Old washer was an LG front loader, but I've heard that the Samsung top loaders were supposed to be nice.  Didn't someone on here have a subscription to Consumer Reports?


----------



## Road Guy (Aug 15, 2017)

We've always gone with maytag and have always gotten 10 years out of them.


----------



## Supe (Aug 15, 2017)

I wouldn't get another LG washer/dryer if you paid me, but my Samsung fridge is a piece of shit!  Then again, so are my GE stove and dishwasher.  Hell, only appliance that seems to work like it should is the new Whirlpool microwave, and even it seems to lack the wattage advertised!


----------



## jeb6294 (Aug 15, 2017)

Yeah, the LG washer/dryer weren't great.  I guess they did make it about 7 years which, sadly, seems to be close to what washers/dryers are getting nowadays.  I was trying to do a search for "best washer" and I saw a couple places say that Consumer Reports had the Samsungs listed high, but I can't get on there to verify.  Maybe I'll have to stop by the library on the way home.

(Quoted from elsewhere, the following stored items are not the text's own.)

-- ==== Sys2Proof/Machine/Step.lean ====
section
/-! DEFINITION. One step of the machine: the oldest waiting operation is carried out; a GIC with no
operation waiting takes its internal steps (log 2, log 3). -/

namespace Sys2Proof.Machine

/-- The outcome of a register access given as access word and data word (R120, R121). -/
def access (aw data : Word) (s : State) : Result :=
  match decode aw data with
  | .error why => .refused (.undecodable why)
  | .ok i => exec i s

/-- The outcome of a read or write of the memory map (R11, R12, R81). -/
def memAccess (m : MemAccess) (s : State) : Result :=
  match memAccessWord s.cfg m with
  | none => .refused .notGicAddress
  | some aw => access aw m.data s

/-- One step (R94, R95). -/
def step (s : State) : Host.Outcome State Fault Refusal :=
  match takeInput s with
  | none => .next (idle s)
  | some (.access aw data, t) => access aw data t
  | some (.mem m, t) => memAccess m t
  | some (x, t) => event x t

/-- The state with the instruction of `nbits` bits `w` placed as the next operation: access word in
bits [31:0], data word in bits [63:32] (log 2). -/
def State.withFetchWord (s : State) (nbits w : Nat) : State :=
  let v := w % 2 ^ nbits
  placeInput s (.access (BitVec.ofNat 32 v) (BitVec.ofNat 32 (v / 2 ^ 32)))

end Sys2Proof.Machine
end

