-- ==== Sys2Proof/Laws/Reset.lean ====
section
/-! SUPPORT. The fields of the reset state, for every configuration. -/

namespace Sys2Proof.Machine

@[simp] theorem resetWith_cfg (cfg : Config) : (State.resetWith cfg).cfg = cfg := rfl
@[simp] theorem resetWith_line (cfg : Config) : (State.resetWith cfg).line = 0#1244 := rfl
@[simp] theorem resetWith_inputs (cfg : Config) : (State.resetWith cfg).inputs = [] := rfl
@[simp] theorem resetWith_unpred (cfg : Config) : (State.resetWith cfg).unpred = false := rfl
@[simp] theorem resetWith_cfgsdisable (cfg : Config) :
    (State.resetWith cfg).cfgsdisable = false := rfl
@[simp] theorem resetWith_gic (cfg : Config) : (State.resetWith cfg).gic = Gic.reset cfg := rfl

@[simp] theorem gicReset_dcrS (cfg : Config) : (Gic.reset cfg).dcrS = false := rfl
@[simp] theorem gicReset_dcrNS (cfg : Config) : (Gic.reset cfg).dcrNS = false := rfl
@[simp] theorem gicReset_en (cfg : Config) : (Gic.reset cfg).en = cfg.enReset := rfl
@[simp] theorem gicReset_icfg (cfg : Config) : (Gic.reset cfg).icfg = cfg.cfgReset := rfl
@[simp] theorem gicReset_latch (cfg : Config) : (Gic.reset cfg).latch = 0#1244 := rfl
@[simp] theorem gicReset_sgip (cfg : Config) : (Gic.reset cfg).sgip = 0#1024 := rfl
@[simp] theorem gicReset_wq (cfg : Config) : (Gic.reset cfg).wq = [] := rfl
@[simp] theorem gicReset_pri (cfg : Config) (k : Nat) : getByte (Gic.reset cfg).pri k = 0#8 :=
  getByte_reset k
@[simp] theorem gicReset_tgt (cfg : Config) (k : Nat) : getByte (Gic.reset cfg).tgt k = 0#8 :=
  getByte_reset k
@[simp] theorem gicReset_ifcs (cfg : Config) (c : Cpu) :
    (Gic.reset cfg).ifcs[c] = CpuInterface.reset cfg :=
  Vector.getElem_replicate c.isLt

@[simp] theorem resetWith_ifc (cfg : Config) (c : Cpu) :
    (State.resetWith cfg).ifc c = CpuInterface.reset cfg := gicReset_ifcs cfg c

@[simp] theorem cpuReset_active (cfg : Config) : (CpuInterface.reset cfg).active = [] := rfl
@[simp] theorem cpuReset_ackWindow (cfg : Config) : (CpuInterface.reset cfg).ackWindow = 0#1244 := rfl
@[simp] theorem cpuReset_pmr (cfg : Config) : (CpuInterface.reset cfg).pmr = 0#8 := rfl

/-- Nothing is pending after reset. -/
theorem resetWith_pend (cfg : Config) (c : Cpu) (n : Nat) :
    pend (State.resetWith cfg) c n = false := by
  simp [pend, pendPeripheral, latchOf, lineOf, sgipOf]

/-- Nothing is active after reset. -/
theorem resetWith_act (cfg : Config) (c : Cpu) (n : Nat) :
    act (State.resetWith cfg) c n = false := by
  simp [act]

end Sys2Proof.Machine
end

LG washer was a front load.  Don't think we'll be going with another one of those.


----------



## Master slacker (Aug 15, 2017)

Dang.  We got our lower-end showroom display model fridge, washer, and dryer over 10 years ago.  The only issue to date is I had to replace the freezer ice maker once.  Go the inexpensive route.  They do the same job.


----------



## snickerd3 (Aug 15, 2017)

our most recent washer or dryer i can't remember which is maytag...they might both be maytags now.  

I love the extra features on my front loader.  i use them regularly.  The delay start, the handwash cycle (which is gentler than the delicate cycle also available on it), the steam cycle,  etc...

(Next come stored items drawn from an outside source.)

/-- Everything an instruction can do. -/
theorem exec_next {i : Instr} {s t : State} (h : exec i s = .next t) : AccessOutcome s i t := by
  cases i
  case wrIccicr a data => exact onCpu_outcome (fun _ => .iccicr a data) h
  case wrIccpmr a data => exact onCpu_outcome (fun _ => .iccpmr a data) h
  case wrIccbpr a data => exact onCpu_outcome (fun _ => .iccbpr a data) h
  case wrIccabpr a data => exact onCpu_outcome (fun _ => .iccabpr a data) h
  case wrIcceoir a data => exact onCpu_outcome (fun _ => .icceoir a data) h
  case rdIcciar a => exact onCpu_outcome (.icciar a) h
  case rdIccrpr a =>
    refine onCpu_outcome (fun _ => ?_) h
    unfold readIccrpr
    split
    · exact .read _ _
    · exact .readDrawn _ _
  -- Reads of the Distributor, without and with an open value drawn.
  case rdIcddcr | rdIcdictr | rdIcdiidr | rdRes00C | rdIcdisr | rdIcdiser | rdIcdicer | rdIcdispr |
      rdIcdicpr | rdIcdabr | rdRes380 | rdRes7FC | rdIcdipr | rdResBFC | rdIcdiptrPriv |
      rdIcdiptrSpi | rdIcdicfr | rdResE00 | rdIcpidr4 | rdIcpidr5 | rdIcpidr6 | rdIcpidr7 |
      rdIcpidr0 | rdIcpidr1 | rdIcpidr2 | rdIcpidr3 | rdIccidr0 | rdIccidr1 | rdIccidr2 |
      rdIccidr3 | rdResF04 => exact onDist_outcome (.read _ _) h
  case rdIcdsgir | rdImpD00 => exact onDist_outcome (.readDrawn _ _) h
  -- Reads of a CPU interface, without and with an open value drawn.
  case rdIccicr | rdIccpmr | rdIccbpr | rdIccabpr | rdIcciidr | rdRes20 | rdResD0 | rdResE0 =>
    exact onCpu_outcome (fun _ => .read _ _) h
  case rdIcceoir | rdIcchpir | rdImp40 | rdImp80 | rdImpC0 =>
    exact onCpu_outcome (fun _ => .readDrawn _ _) h
  -- The read-only, reserved and IMPLEMENTATION DEFINED registers of a CPU interface.
  case wrIcciar | wrIccrpr | wrIcchpir | wrIcciidr | wrRes20 | wrImp40 | wrImp80 | wrImpC0 |
      wrResD0 | wrResE0 => exact onCpu_outcome (fun _ => .ignored _) h
  all_goals exact writeDist_outcome h

/-- An access that starts and ends with UNPRED clear had its effect. -/
theorem exec_effect {i : Instr} {s t : State} (h : exec i s = .next t) (hs : s.unpred = false)
    (ht : t.unpred = false) : AccessEffect s i t := by
  obtain ⟨hu, -⟩ | ⟨-, ⟨why, rfl⟩ | he⟩ := exec_next h
  · rw [hs] at hu; cases hu
  · cases ht
  · exact he

/-- No access clears UNPRED (R43). -/
theorem exec_keeps_unpred {i : Instr} {s t : State} (h : exec i s = .next t)
    (hs : s.unpred = true) : t.unpred = true := by
  obtain ⟨-, rfl⟩ | ⟨hu, -⟩ := exec_next h
  · exact hs
  · rw [hs] at hu; cases hu

/-! ### The write of a register that can raise Unpredictable -/

theorem writeIcdisr_cases (req : Option Cpu) (ns : Bool) (m : Nat) (data : Word) (s : State) :
    (∃ why, writeIcdisr req ns m data s = raise why s) ∨
      ∃ v, writeIcdisr req ns m data s = s.setNsb v := by
  unfold writeIcdisr
  split
  · exact .inr ⟨s.gic.nsb, rfl⟩
  · split
    · exact .inl ⟨_, rfl⟩
    · exact .inr ⟨_, rfl⟩

theorem writeIcdicfr_cases (req : Option Cpu) (ns : Bool) (m : Nat) (data : Word) (s : State) :
    (∃ why, writeIcdicfr req ns m data s = raise why s) ∨
      ∃ v, writeIcdicfr req ns m data s = s.setIcfg v := by
  unfold writeIcdicfr
  split
  · exact .inl ⟨_, rfl⟩
  · exact .inr ⟨_, rfl⟩

/-- The bits that are 1 after some bits have been set one after the other. -/
theorem getLsbD_foldl_putBit {w : Nat} {α : Type} (p : α → Bool) (index : α → Nat) (l : List α)
    (b : BitVec w) {j : Nat} (hj : j < w) :
    (l.foldl (fun b x => if p x then putBit b (index x) true else b) b).getLsbD j = true ↔
      b.getLsbD j = true ∨ ∃ x ∈ l, p x = true ∧ j = index x := by
  induction l generalizing b with
  | nil => simp
  | cons x l ih =>
    rw [List.foldl_cons, ih]
    by_cases hp : p x = true
    · rw [if_pos hp, getLsbD_putBit]
      by_cases hx : j = index x
      · simp [hx, hp, hx ▸ hj]
      · simp [hx]
    · simp [hp]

The dryer however I highly support the more basic the better.  I also prefer the lint trap on the top back corner instead inside the doorframe style.


----------



## BamaStrucPESE (Aug 15, 2017)

I have a Samsung washer, dryer, and fridge (all 2 yrs old). The dryer and fridge have worked great so far, but the washer has needed 3 repairs in the past year.


----------



## jeb6294 (Aug 15, 2017)

I'm all for simple and cheap, but having three boys and three dogs, one thing we need is size...we're trying to find something that's over 5 cu.ft.  Getting one that big kind of puts you into the nicer rage by default.  I think the only special feature I really used very much was the delay start.  I can't speak for how fancy my wife gets with the wash though.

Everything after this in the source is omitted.